But now, more and more people are reporting foxes on our community forum, on Facebook.
I cant shoot them unless they pose a threat, and dont really want to try a trap. 
Any suggestions? If my wife wasnt there, I would lay in the shed, with my 300BLK suppressed and wait.. Then bag them and get rid of them..
My cat is 14 years old, and wont come in house, but she is staying out of her shed.. So, I may bug bomb the shed, clean it, and just use a motion camera to see the real problem.
I will be home Sunday from Japan. 
Again, Suggestions to get rid of these varmints.


----------



## Mad Trapper (Feb 12, 2014)

Foxes are good. They keep rodents down. Unless rabies leave them alone. Coyotes are worse + 10

Maybe you have some mice, under porch?

They don't bother cats unless cat is young, or not in good condition. My old cat went after a black bear....bear was WTF? Bear left....


----------



## Steve40th (Aug 17, 2016)

I am concerned for my cat. She has arthrits, but is a scrapper..


----------



## Slippy (Nov 14, 2013)

Like Mad Trapper said, check for mice...and rabbits and get rid of them if you can. Also, the foxes may be coming in to get any wild berries that may be growing on your property or birds if you have some bird houses or feeders.


----------



## Steve40th (Aug 17, 2016)

I have no bird feeders or fruits/berries. I will check my neighbors. Well, I do have the grapes from South Carolina. Not really edible. 
But, I know we have had allot of housing developments about 10 miles away..
A few months ago, I saw a red fox walking down the street. Twice in a week. I heard thats rare. He was not intimidated at me when I took photos. at 5 am.


----------



## The Tourist (Jun 9, 2016)

I also live in a suburban area, and a few times my neighbors and myself have seen red foxes. In fact, I had to stop one night in front of our church to let three doe cross the street. There is a large insurance complex near my home that has a huge forested area. I think the wildlife cross the street to get to there.


----------



## Annie (Dec 5, 2015)

Mad Trapper said:


> Foxes are good. They keep rodents down. Unless rabies leave them alone. Coyotes are worse + 10
> 
> Maybe you have some mice, under porch?
> 
> They don't bother cats unless cat is young, or not in good condition. My old cat went after a black bear....bear was WTF? Bear left....

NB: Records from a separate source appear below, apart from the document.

-- ==== Sys2Proof/Laws/Padding.lean ====
section
/-!
SUPPORT. The padded bytes one by one, and the bytes of a block cut out of a byte sequence.
-/

namespace Sys2Proof.Machine

theorem padded_length (m : List Byte) : (paddedBytes m).length = m.length + 1 + zeroCount m.length + 8 := by
  simp [paddedBytes]; omega

theorem blockCount_eq (m : List Byte) : blockCount m = (m.length + 1 + zeroCount m.length + 8) / 64 := by
  rw [blockCount, padded_length]

/-- Byte `j` of the padded bytes: message, 0x80, zeros, length field (R58). -/
theorem padded_get (m : List Byte) (j : Nat) : (paddedBytes m).getD j 0 =
    if j < m.length then m.getD j 0 else if j = m.length then 0x80 else if j < m.length + 1 + zeroCount m.length then 0 else
     if j < m.length + 1 + zeroCount m.length + 8 then lengthByte m.length (j - (m.length + 1 + zeroCount m.length)) else 0 := by
  unfold paddedBytes
  simp only [List.getD_eq_getElem?_getD, List.append_assoc, List.cons_append]
  split
  · rw [List.getElem?_append_left (by assumption)]
  · rw [List.getElem?_append_right (by omega)]
    split
    · subst j; simp
    · obtain ⟨d, rfl⟩ : ∃ d, j = m.length + 1 + d := ⟨j - (m.length + 1), by omega⟩
      rw [show m.length + 1 + d - m.length = d + 1 by omega, List.getElem?_cons_succ]
      split
      · rw [List.getElem?_append_left (by simp; omega)]; rw [List.getElem?_replicate, if_pos (by omega)]; rfl
      · rw [List.getElem?_append_right (by simp; omega), List.length_replicate]
        obtain ⟨e, rfl⟩ : ∃ e, d = zeroCount m.length + e := ⟨d - zeroCount m.length, by omega⟩
        rw [show m.length + 1 + (zeroCount m.length + e) - (m.length + 1 + zeroCount m.length) = e by omega, show zeroCount m.length + e - zeroCount m.length = e by omega]
        split
        · have : e < 8 := by omega
          rcases e with _ | _ | _ | _ | _ | _ | _ | _ | e <;> first | rfl | omega
        · rw [List.getElem?_eq_none]; rfl
          simp; omega

theorem blockByte_blockAt (b : List Byte) (i k : Nat) (h : k < 64) :
    blockByte (blockAt b i) k = b.getD (64 * i + k) 0 := blockByte_blockOfBytes _ h

end Sys2Proof.Machine
end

I hear you about the coyotes. In a nearby school, they had to put a big fence up around the play yard. Parents were afraid a coyotes would come along and drag one of the children off.


----------



## rice paddy daddy (Jul 17, 2012)

Grey foxes are no threat to your cat.
Over the years we have had both grey and red foxes in the woods around our farm. They don't bother our chickens.
I practice live and let live - wild life that doesn't bother us, we leave alone.

NOW, what could be a problem is the very rare chance you encounter a rabid fox. Very rare, and certainly not worth killing all the foxes, but be alert.


----------



## Mad Trapper (Feb 12, 2014)

rice paddy daddy said:


> Grey foxes are no threat to your cat.
> Over the years we have had both grey and red foxes in the woods around our farm. They don't bother our chickens.
> I practice live and let live - wild life that doesn't bother us, we leave alone.
> 
> NOW, what could be a problem is the very rare chance you encounter a rabid fox. Very rare, and certainly not worth killing all the foxes, but be alert.


Well put RPD.

We had a couple of red foxes chase out a bobcat. I think the bobcat was too close to the foxes den. It was fun to watch, bobcat was a big male, twice the size of the foxes.

Concerning rabid, only one I encountered was a woodchuck. He was out in day and did not run, middle of a field. Checking field before mowing for obstructions. On way back I grabbed a ~4ft hardwood branch. Chuck was still there and went after me, WHOOMPH!!! I don't think crows get rabies?


----------



## Chipper (Dec 22, 2012)

Who determines what or who a threat is?? Did the second fox not show some aggression by not running off. That's a text book bang flop in my world.


----------



## MaterielGeneral (Jan 27, 2015)

Kill them all and let God sort it out.

Kidding


----------



## Steve40th (Aug 17, 2016)

Chipper said:


> Who determines what or who a threat is?? Did the second fox not show some aggression by not running off. That's a text book bang flop in my world.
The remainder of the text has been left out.